╭─ EXCERPTED RECORDS

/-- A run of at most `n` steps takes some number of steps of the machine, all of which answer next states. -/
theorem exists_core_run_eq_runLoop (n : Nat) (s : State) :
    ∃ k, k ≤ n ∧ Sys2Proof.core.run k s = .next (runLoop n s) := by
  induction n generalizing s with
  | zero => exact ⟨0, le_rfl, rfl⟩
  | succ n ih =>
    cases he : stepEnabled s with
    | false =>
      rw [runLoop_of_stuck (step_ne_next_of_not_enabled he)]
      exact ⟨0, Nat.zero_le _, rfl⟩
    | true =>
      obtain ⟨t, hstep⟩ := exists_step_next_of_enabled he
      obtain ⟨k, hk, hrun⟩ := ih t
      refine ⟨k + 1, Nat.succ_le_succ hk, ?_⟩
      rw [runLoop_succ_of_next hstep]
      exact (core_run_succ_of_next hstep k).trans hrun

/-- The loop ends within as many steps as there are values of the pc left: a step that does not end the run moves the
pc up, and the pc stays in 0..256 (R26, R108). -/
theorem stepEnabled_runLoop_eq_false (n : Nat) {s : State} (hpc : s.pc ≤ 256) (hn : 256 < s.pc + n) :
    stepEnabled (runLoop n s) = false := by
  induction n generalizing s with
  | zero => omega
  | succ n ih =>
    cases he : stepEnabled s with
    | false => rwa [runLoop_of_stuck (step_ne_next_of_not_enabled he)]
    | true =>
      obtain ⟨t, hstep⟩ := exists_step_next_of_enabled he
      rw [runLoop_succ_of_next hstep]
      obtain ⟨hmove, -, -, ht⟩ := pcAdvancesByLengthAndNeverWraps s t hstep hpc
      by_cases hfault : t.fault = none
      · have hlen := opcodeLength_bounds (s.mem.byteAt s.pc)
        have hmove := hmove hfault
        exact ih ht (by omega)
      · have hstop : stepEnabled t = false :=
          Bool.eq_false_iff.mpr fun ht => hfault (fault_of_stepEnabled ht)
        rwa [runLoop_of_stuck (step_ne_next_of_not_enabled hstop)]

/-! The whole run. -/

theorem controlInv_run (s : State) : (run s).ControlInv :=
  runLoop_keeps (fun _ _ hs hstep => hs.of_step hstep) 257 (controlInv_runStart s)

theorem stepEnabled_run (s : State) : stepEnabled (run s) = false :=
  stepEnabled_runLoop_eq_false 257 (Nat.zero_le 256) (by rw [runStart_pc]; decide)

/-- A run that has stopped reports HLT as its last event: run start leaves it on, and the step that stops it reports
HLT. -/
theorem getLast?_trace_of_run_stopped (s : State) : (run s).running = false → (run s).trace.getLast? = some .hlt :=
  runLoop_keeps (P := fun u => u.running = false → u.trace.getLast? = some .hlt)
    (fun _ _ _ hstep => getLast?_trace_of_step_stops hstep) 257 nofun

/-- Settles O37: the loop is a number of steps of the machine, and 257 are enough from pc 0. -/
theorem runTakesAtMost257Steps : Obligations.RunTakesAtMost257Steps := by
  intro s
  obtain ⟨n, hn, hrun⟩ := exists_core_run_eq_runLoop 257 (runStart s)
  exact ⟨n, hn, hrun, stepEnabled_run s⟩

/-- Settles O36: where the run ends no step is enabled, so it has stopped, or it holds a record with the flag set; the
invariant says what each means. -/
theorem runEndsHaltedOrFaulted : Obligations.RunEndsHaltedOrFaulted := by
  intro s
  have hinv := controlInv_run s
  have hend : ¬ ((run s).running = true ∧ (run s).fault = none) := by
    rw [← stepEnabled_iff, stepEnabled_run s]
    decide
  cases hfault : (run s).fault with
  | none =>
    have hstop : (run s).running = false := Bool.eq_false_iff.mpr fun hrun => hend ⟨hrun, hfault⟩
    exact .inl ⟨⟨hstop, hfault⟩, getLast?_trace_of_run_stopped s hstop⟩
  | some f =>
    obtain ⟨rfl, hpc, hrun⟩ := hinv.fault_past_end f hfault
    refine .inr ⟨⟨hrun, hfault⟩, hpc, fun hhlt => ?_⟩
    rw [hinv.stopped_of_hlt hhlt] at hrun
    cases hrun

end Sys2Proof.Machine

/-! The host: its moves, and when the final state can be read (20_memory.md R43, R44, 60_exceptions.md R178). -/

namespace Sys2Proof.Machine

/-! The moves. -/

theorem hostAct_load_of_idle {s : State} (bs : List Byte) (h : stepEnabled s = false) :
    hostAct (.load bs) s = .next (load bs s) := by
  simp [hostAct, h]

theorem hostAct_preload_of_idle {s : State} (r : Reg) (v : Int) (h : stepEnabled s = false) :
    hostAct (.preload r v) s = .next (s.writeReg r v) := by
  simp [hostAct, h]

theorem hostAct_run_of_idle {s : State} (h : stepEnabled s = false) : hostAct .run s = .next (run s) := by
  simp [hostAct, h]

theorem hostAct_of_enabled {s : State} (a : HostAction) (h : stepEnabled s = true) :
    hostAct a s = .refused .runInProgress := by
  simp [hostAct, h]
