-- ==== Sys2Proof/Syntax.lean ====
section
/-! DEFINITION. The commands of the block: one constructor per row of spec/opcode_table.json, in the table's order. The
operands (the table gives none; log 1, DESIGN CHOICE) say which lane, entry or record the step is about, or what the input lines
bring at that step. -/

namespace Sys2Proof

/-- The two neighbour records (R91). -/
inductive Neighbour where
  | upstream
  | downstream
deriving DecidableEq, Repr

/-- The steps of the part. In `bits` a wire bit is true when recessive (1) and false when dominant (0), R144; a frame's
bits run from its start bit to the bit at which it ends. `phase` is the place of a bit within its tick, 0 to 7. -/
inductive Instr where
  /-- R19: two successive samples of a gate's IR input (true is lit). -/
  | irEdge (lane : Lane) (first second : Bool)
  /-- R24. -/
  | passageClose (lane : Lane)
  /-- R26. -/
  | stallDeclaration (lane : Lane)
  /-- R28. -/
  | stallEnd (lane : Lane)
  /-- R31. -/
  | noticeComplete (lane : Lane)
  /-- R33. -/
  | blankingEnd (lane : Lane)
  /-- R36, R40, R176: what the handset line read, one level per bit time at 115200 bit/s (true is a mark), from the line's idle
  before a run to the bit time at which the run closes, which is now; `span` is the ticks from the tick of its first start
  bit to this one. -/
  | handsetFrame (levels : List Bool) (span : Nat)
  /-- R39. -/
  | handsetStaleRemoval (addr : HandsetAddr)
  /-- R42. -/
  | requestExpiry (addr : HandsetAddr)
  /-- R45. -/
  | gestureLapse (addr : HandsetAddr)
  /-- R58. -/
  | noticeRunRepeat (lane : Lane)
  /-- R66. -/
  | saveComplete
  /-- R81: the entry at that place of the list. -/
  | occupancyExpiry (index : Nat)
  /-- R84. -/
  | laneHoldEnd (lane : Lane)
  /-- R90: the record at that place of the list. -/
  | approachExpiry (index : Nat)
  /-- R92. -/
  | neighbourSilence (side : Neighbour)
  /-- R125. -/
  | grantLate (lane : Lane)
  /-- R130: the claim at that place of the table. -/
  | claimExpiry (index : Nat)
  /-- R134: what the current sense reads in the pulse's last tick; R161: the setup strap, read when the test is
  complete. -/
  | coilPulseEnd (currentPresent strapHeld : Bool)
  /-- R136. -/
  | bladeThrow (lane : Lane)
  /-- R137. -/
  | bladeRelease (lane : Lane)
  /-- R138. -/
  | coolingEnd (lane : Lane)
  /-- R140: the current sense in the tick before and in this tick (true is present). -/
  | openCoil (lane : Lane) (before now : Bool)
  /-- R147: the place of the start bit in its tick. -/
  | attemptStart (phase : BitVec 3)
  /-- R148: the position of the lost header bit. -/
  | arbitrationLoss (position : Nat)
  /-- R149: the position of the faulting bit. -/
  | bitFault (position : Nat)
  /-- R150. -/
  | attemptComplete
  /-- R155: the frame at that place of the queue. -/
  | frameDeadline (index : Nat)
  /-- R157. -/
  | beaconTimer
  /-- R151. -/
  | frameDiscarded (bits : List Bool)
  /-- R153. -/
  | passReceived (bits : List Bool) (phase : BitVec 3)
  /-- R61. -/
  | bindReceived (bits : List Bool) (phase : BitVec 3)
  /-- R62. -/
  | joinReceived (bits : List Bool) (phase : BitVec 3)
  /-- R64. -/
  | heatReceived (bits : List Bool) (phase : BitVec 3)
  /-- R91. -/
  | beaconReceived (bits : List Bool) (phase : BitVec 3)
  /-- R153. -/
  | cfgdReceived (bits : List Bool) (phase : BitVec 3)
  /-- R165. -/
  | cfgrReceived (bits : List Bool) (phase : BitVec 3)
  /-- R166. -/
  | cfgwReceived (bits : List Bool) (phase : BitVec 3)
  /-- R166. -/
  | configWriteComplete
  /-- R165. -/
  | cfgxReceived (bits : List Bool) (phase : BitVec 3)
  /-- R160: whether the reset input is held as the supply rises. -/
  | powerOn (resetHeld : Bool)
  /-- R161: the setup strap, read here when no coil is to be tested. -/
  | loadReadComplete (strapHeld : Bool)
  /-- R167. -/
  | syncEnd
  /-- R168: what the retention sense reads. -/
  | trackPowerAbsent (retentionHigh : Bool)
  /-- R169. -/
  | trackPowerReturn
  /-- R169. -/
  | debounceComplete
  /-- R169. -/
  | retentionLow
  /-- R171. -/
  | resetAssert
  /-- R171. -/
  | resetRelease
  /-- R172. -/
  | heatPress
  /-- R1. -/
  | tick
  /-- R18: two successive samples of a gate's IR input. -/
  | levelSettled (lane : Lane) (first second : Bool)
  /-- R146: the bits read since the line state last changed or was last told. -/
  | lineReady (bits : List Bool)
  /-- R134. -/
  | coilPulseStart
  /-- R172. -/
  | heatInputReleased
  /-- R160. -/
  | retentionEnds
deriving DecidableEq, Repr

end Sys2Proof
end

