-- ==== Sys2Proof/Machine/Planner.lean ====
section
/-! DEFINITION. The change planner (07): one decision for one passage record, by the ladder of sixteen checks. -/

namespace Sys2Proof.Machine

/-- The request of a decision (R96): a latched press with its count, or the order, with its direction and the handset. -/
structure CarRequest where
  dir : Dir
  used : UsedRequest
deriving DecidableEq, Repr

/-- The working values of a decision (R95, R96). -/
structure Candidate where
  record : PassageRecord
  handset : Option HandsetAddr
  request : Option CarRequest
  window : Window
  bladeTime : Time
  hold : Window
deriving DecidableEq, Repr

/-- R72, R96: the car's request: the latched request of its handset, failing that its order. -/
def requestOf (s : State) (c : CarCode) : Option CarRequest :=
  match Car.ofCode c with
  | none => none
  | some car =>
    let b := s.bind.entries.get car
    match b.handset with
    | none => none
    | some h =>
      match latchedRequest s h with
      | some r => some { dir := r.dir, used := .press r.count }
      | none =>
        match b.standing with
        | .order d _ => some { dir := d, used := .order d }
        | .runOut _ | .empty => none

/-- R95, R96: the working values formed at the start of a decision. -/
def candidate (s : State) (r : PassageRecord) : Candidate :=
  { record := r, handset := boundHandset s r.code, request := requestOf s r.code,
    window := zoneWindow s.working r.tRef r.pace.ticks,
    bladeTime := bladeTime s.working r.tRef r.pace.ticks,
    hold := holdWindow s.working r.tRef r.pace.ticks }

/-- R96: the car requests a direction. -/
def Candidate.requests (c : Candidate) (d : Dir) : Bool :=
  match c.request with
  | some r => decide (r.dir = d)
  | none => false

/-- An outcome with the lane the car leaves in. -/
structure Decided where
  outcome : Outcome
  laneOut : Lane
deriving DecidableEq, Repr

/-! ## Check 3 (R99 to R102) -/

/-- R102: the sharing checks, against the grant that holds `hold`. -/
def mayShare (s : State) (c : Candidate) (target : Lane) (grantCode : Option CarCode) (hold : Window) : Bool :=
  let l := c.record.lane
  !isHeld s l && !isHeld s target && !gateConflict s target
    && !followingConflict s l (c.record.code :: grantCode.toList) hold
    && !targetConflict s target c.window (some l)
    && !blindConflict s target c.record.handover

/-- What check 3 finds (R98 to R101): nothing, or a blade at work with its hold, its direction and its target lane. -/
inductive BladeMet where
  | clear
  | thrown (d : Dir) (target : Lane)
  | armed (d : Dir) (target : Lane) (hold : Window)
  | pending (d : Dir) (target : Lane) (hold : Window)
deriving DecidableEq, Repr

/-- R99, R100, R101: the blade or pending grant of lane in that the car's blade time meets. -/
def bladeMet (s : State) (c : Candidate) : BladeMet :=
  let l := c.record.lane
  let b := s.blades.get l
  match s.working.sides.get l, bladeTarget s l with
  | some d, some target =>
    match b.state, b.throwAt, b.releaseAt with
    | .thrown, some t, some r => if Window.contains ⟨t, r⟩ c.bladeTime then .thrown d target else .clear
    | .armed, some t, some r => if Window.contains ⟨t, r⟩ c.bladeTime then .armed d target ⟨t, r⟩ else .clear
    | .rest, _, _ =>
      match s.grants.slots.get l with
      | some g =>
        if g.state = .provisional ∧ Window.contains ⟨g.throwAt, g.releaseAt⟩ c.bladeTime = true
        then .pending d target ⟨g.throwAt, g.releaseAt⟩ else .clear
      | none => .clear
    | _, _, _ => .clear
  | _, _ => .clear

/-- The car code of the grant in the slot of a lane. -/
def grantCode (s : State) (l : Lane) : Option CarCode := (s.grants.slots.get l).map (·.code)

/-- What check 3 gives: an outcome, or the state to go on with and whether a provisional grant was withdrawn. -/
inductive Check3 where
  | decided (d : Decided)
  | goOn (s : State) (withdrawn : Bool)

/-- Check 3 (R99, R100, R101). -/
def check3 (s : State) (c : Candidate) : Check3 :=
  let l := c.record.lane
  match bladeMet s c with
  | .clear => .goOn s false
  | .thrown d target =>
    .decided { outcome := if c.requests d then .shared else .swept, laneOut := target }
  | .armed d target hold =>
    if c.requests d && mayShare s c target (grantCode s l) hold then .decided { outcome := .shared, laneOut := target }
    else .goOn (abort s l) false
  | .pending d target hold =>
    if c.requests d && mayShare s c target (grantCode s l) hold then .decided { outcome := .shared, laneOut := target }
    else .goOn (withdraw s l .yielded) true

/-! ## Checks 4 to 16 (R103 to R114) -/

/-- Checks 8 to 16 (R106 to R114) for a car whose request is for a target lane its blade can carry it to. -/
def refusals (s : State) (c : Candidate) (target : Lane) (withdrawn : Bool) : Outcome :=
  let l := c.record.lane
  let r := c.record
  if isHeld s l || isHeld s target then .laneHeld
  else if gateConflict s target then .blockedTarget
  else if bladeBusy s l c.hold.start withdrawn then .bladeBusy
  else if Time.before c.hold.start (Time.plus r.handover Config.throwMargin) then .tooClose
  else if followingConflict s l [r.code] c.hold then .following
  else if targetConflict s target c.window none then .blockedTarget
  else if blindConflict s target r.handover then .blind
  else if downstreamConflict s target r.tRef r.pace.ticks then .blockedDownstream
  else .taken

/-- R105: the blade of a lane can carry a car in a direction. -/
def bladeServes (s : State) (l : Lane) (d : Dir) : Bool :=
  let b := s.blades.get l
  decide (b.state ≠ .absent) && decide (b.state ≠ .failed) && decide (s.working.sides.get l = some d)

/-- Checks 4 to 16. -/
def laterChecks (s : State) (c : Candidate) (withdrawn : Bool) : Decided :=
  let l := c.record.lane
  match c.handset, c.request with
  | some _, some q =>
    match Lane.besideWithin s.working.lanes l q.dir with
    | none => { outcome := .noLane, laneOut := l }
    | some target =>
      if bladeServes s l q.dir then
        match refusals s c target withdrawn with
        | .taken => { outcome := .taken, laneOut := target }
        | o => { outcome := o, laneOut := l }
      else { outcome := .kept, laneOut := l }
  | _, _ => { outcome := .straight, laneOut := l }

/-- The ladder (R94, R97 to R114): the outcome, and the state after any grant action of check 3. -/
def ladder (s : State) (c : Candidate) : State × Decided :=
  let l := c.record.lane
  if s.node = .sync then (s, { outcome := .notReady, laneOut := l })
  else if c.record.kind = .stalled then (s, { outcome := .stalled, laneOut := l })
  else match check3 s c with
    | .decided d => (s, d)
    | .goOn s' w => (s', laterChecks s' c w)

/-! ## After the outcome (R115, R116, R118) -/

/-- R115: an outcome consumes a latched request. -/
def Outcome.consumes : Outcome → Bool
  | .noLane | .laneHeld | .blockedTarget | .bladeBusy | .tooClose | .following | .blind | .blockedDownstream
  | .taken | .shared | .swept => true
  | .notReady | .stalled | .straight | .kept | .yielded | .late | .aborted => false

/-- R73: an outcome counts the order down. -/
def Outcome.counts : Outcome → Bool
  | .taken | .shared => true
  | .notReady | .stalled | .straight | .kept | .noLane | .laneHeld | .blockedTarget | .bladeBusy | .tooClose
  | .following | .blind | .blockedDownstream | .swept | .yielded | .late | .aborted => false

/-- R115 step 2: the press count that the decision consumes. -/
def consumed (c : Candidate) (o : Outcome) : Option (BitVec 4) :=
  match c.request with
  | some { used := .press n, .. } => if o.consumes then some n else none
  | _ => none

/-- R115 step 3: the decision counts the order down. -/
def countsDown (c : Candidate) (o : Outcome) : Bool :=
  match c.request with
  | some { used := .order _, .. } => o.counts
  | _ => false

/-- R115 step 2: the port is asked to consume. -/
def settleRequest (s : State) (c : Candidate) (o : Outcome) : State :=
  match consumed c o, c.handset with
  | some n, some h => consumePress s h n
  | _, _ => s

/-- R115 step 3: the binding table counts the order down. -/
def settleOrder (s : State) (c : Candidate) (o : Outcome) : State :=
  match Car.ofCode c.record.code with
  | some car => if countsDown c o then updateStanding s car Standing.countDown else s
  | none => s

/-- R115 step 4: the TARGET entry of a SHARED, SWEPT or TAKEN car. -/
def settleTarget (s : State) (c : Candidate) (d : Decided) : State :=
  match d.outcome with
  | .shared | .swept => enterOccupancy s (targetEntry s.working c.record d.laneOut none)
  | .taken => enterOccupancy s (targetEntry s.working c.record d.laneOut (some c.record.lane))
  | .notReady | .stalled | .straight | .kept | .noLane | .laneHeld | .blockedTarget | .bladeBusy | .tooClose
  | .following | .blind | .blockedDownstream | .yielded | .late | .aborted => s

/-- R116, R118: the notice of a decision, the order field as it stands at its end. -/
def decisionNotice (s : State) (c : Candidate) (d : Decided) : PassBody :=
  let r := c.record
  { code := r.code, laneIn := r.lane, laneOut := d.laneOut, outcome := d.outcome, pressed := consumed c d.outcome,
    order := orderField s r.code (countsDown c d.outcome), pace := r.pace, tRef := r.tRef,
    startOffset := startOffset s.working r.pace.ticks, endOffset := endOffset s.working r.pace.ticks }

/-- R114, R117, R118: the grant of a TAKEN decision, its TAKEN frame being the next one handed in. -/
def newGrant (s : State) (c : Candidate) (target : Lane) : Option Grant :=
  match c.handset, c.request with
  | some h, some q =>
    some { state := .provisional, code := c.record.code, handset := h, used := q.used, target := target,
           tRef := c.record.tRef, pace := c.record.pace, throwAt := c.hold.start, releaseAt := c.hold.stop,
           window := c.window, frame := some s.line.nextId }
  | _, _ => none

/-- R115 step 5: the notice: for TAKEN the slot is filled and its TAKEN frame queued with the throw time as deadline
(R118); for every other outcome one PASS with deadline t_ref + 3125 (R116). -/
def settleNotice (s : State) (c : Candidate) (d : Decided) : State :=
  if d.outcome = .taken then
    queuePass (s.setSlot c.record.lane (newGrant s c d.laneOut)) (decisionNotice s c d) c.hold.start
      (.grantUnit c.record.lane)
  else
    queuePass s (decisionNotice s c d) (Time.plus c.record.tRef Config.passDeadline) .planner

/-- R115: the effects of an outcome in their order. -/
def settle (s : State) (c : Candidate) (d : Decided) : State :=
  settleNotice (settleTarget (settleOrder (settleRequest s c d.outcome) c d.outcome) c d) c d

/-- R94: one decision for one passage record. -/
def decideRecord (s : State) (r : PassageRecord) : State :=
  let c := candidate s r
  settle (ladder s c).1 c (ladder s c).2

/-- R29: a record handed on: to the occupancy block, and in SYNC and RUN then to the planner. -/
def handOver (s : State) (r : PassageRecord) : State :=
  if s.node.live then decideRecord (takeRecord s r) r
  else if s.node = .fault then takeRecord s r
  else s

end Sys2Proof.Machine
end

╰─

> **TASK PROMPT**
Working from the records above, write out verbatim only the lines from the line containing "match bladeMet s c with" through the line containing "check 3. -/".

> **RESULT**
  match bladeMet s c with
  | .clear => .goOn s false
  | .thrown d target =>
    .decided { outcome := if c.requests d then .shared else .swept, laneOut := target }
  | .armed d target hold =>
    if c.requests d && mayShare s c target (grantCode s l) hold then .decided { outcome := .shared, laneOut := target }
    else .goOn (abort s l) false
  | .pending d target hold =>
    if c.requests d && mayShare s c target (grantCode s l) hold then .decided { outcome := .shared, laneOut := target }
    else .goOn (withdraw s l .yielded) true

/-! ## Checks 4 to 16 (R103 to R114) -/

/-- Checks 8 to 16 (R106 to R114) for a car whose request is for a target lane its blade can carry it to. -/
def refusals (s : State) (c : Candidate) (target : Lane) (withdrawn : Bool) : Outcome :=
  let l := c.record.lane
  let r := c.record
  if isHeld s l || isHeld s target then .laneHeld
  else if gateConflict s target then .blockedTarget
  else if bladeBusy s l c.hold.start withdrawn then .bladeBusy
  else if Time.before c.hold.start (Time.plus r.handover Config.throwMargin) then .tooClose
  else if followingConflict s l [r.code] c.hold then .following
  else if targetConflict s target c.window none then .blockedTarget
  else if blindConflict s target r.handover then .blind
  else if downstreamConflict s target r.tRef r.pace.ticks then .blockedDownstream
  else .taken

/-- R105: the blade of a lane can carry a car in a direction. -/
def bladeServes (s : State) (l : Lane) (d : Dir) : Bool :=
  let b := s.blades.get l
  decide (b.state ≠ .absent) && decide (b.state ≠ .failed) && decide (s.working.sides.get l = some d)

/-- Checks 4 to 16. -/
def laterChecks (s : State) (c : Candidate) (withdrawn : Bool) : Decided :=
  let l := c.record.lane
  match c.handset, c.request with
  | some _, some q =>
    match Lane.besideWithin s.working.lanes l q.dir with
    | none => { outcome := .noLane, laneOut := l }
    | some target =>
      if bladeServes s l q.dir then
        match refusals s c target withdrawn with
        | .taken => { outcome := .taken, laneOut := target }
        | o => { outcome := o, laneOut := l }
      else { outcome := .kept, laneOut := l }
  | _, _ => { outcome := .straight, laneOut := l }

/-- The ladder (R94, R97 to R114): the outcome, and the state after any grant action of check 3. -/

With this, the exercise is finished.